Prediction of fish species diversity from OTU accumulation curves
Since the two approaches (taxa and OTUs) underestimated the level of taxonomic diversity within fish families with a high uncertainty, we modeled accumulation curves from the diversity of species and OTUs found across our 92 samples. The modeled asymptote of the assigned species reached 429 species, a value very close to the 394 sequenced species present in the Bird’s Head peninsula, but 3.7 times lower than the 1,611 species in the regional checklist (Fig. 4a). Meanwhile, the OTU accumulation curve reached an asymptote of 1,531, a value very close to the 1,611 fish species in the Bird’s Head.
Applying this method to the 15 fish families which counted more than 10 OTUs and 10 species in the checklist permitted to assess the ability of eDNA-based accumulation curves to predict regional fish richness. For instance, the OTU accumulation curves for the Gobiidae, Labridae and Pomacentridae, the three richest families (51, 54 and 53 OTUs respectively), produced asymptotes and thus predictions of fish diversity much lower than those in the regional checklists with 107.5, 66.1 and 76.2 OTUs, i.e. 47.5%, 81.7% and 69.6% of the checklist richness respectively (Fig. 4b, c, d).
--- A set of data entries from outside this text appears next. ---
-- ==== Sys2Proof/Machine/Security.lean ====
section
/-! DEFINITION. Partitions and confidential operation (R253–R271): creation, key epochs and their ends, the SPDM responder, IDE
and TDISP. -/

namespace Sys2Proof.Machine

def rSec (p sub : Nat) : Nat := key (0x5200 + p) sub
def rIdeStream (p : Nat) : Nat := rSec p 3

/-! ### The end of a key epoch (R267–R271) -/

/-- Records of an epoch's end are written only while the function is enabled and, for a confidential partition, its IDE stream
is open; for a partition reset none is (R270). -/
def State.endsWithRecords (s : State) (p cause : Nat) : Bool :=
  let x := s.fn (s.fnOf p)
  cause != 2 && x.enable && (s.reg (rConfidential p) == 0 || x.ide.live.isSome)

/-- A command of an ending epoch completes: parts that have not committed report TENANT_GONE (R268). -/
def State.endCommand (records : Bool) (s : State) (c : CmdRef) : State :=
  match s.find c with
  | none => s
  | some f =>
    let s := s.endCmd f 0x30
    match s.find c with
    | none => s
    | some g =>
      if records && g.cmd.phase != .recording && g.cmd.phase != .complete then s.completeCmd g else s

/-- The run record of an ending epoch: every run completes with TENANT_GONE (R268). -/
def State.endRun (p : Nat) (s : State) (id : Nat) : State :=
  match s.run p id with
  | none => s
  | some r =>
    if r.recording then s
    else (s.modRun p id (fun x => { x with recording := true })).writeRecord p (runRecordOf r 0x30 false s.now)

/-- The load result of a request that the epoch's end overtakes (R268). -/
def goneResult : LoadResult := ⟨0x30, 0, 0xFF, 0x3FF, 0xFFFF, 0xFFFF⟩

/-- Requests fetched and loads and unloads in progress end with TENANT_GONE; a load returns no handle (R268). -/
def State.endRequests (s : State) (p : Nat) : State :=
  let r := s.prn p
  let s := r.loading.elim s (fun l => s.loadAnswer p l.1 l.2 0 goneResult .load)
  let s := (r.idle ++ r.unloads.map (fun u => (u.1, u.2.1))).foldl (fun s u =>
    s.loadAnswer p u.1 u.2 (lHandle u.1) goneResult .unload) s
  r.fetched.foldl (fun s e =>
    if isUnload e.1 then s.loadAnswer p e.1 e.2 (lHandle e.1) goneResult .unload
    else s.writeRecord p (bareRecord 0 0x30 0 (rSeq e.1) 0xFFFF 0x3FF e.2 s.now true .refusal)) s

/-- Unresolved fire-forward writes resolve with TENANT_GONE (R271). -/
def State.endForward (s : State) (p : Nat) : State :=
  let mine (x : Xact) : Bool := pkPart x.header == p && pkCmd x.header == 0x04 && !x.link.any (fun l => l.2)
  let gone := s.xacts.filter mine
  let s := { s with xacts := s.xacts.filter (fun x => !mine x) }
  gone.foldl (fun s x => s.ffResolve x.header 0x30 x.at_) s

/-- What a partition's sequencer and blocker keep when its programs, runs and copies are discarded. -/
def PartRun.emptied (r : PartRun) : PartRun :=
  { PartRun.blank with nextHandle := r.nextHandle, nextRun := r.nextRun, nextOrder := r.nextOrder, used := r.used }

/-- Programs, runs, commands, copies, stream buffers and work in flight of a partition are discarded (R267, R268, R271,
R382). -/
def State.dropRuns (s : State) (p : Nat) : State :=
  let dies := s.diesOf p
  let s := s.bump (rBlk p 0x17) (s.prn p).migs.length
  let s := (s.modPr p PartRun.emptied).countCopies p
  let s := { s with works := s.works.filter (fun w => w.p != p), arrays := sclear (fun k => dies.contains (k / 8)) s.arrays }
  s.modPp p (fun x => { x with notices := [] })

/-- What becomes of a partition's refusals still to be answered when its key epoch ends (log 94): a command refused at issue
reports TENANT_GONE with the others in flight (R268), so its refusal falls; a refused run request or unload is answered 20 µs
after its receipt, as R5 says, while records of the epoch's end are written, and falls without a record where none is
(R270). -/
def State.dropRefusals (s : State) (p : Nat) (records : Bool) : State :=
  let f := s.fnOf p
  { s with refusals := s.refusals.filter (fun e =>
      match e.2 with
      | .access _ => true
      | .record g _ => g != f || records
      | .loadRefused g _ _ _ => g != f || records
      | .command c => c.p.val + 1 != p) }

/-- TDI_STATE after an epoch's end (R259, R261): a locked TDI moves to ERROR, but for a STOP. -/
def tdiAfter (cause tdi : Nat) : Nat := if cause = 4 then 0 else if tdi = 1 ∨ tdi = 2 then 3 else tdi

/-- A key epoch ends with a cause (R267, R268, R384): 1 teardown, 2 partition reset, 3 TDI ERROR, 4 TDISP stop.  During an end
a further one has no effect, but a teardown of a partition that re-keys still frees it (log 45). -/
def State.endEpoch (s : State) (p cause : Nat) : State :=
  let st := s.reg (rState p)
  let x := s.psec p
  if x.ending.isSome || x.scrubbing then
    if cause = 1 ∧ st = 4 then (s.setReg (rState p) 3).stopRankMigs p else s
  else if st = 0 then s
  else
    let f := s.fnOf p
    let records := s.endsWithRecords p cause
    let now := s.now
    let s := ((s.bump (rEpoch p) 1).setReg (rSec p 9) now).setReg (rSec p 0xA) cause
    let s := (s.setReg (rState p) (if cause = 1 then 3 else 4)).setReg (rTdi p) (tdiAfter cause (s.reg (rTdi p)))
    let s := s.modSec p (fun y => { y with ending := some (cause, now), measured := [] })
    let s := (s.setReg (rSec p 4) 0).setReg (rSec p 5) 0
    let s := (s.modFn f (fun y => { y with held := [], stopped := none })).dropRefusals p records
    let s := (s.prn p).runs.foldl (fun s r =>
      r.cmds.foldl (fun s c => s.endCommand records (refOf p r.id c.idx)) s) s
    let s := if records then
        let t := s.endForward p
        ((t.prn p).runs.map Run.id |>.foldl (State.endRun p) t).endRequests p
      else { s with xacts := s.xacts.filter (fun y => !(pkPart y.header == p && pkCmd y.header == 0x04 && !y.link.any (fun l => l.2))) }
    let s := ((s.dropRuns p).setReg (rBand p 0x26) 0).modFn f (fun y => { y with held := [] })
    let s := if cause = 2 then
        (s.diesOf p).foldl (fun s c => ((s.setReg (rWeight c) 64).setReg (rLoad c 1) 0).setReg (rLoad c 2) 0) s
      else s
    if cause = 1 then s.stopRankMigs p else s

/-- A locked TDI moves to ERROR, which ends the key epoch (R261). -/
def State.toError (s : State) (p : Nat) : State :=
  let t := s.reg (rTdi p)
  if t = 1 ∨ t = 2 then s.endEpoch p 3 else s

/-- A partition's transactions of an epoch that has ended (R269). -/
def State.oldXacts (s : State) (p : Nat) : List Xact :=
  s.xacts.filter (fun x => pkPart x.header == p && x.epoch != s.reg (rEpoch p) % 256)
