-- ==== Sys2Proof/Machine/Dispatch.lean ====
section
/-! DEFINITION. One arm per command: the direct call of its meaning. -/

namespace Sys2Proof.Machine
We then tested the ability of the assigned taxa, the OTUs and the OTU accumulation curve approaches to predict fish species richness within families of the regional checklist so the predictive power of linear or proportional relationships. The total number of assigned taxa per family in our samples was a significant but weak predictor of the number of fish species per family in the checklist (R ² = 0.60, p<0.001, Fig. 5a) with the richness of some families being largely underestimated (e.g. 87.4% of net difference with the checklist for the Gobiidae, Fig. 5a, d). The number of OTUs per family was a better predictor of the family species richness in the checklist (R ² = 0.80, p < 0.001) but left 20% of unexplained variation among families with still a marked underestimation (73.3% of net difference with the checklist for Gobiidae, Fig. 5b, e). Using the asymptotes of OTU accumulation curves, we obtained a high predictive accuracy of R ² = 0.92 (p < 0.001) for the species richness within families with less bias for the Gobiidae (43.7% of net difference with the checklist) (Fig. 5c, f).
In addition, we observed that the net difference between the number of assigned taxa per family and the number of species per fish family in the checklist is not related to the number of species of the families (Fig. 5d) suggesting an absence of systematic bias towards the underestimation of species-rich families. By contrast, the net difference between the number of OTUs per fish family and the number of species per family in the checklist significantly increased (R 2 = 0.35, p = 0.02) with the number of species per family (Fig. 5e). This bias towards the underestimation of species richness within species-rich families is nonetheless avoided when using the asymptotes of OTU accumulation curves (p = 0.24, Fig. 5f). Thus, asymptotes of OTU accumulation curves are most accurate and least biased eDNA-based predictors of fish species diversity within families in this marine biodiversity hotspot.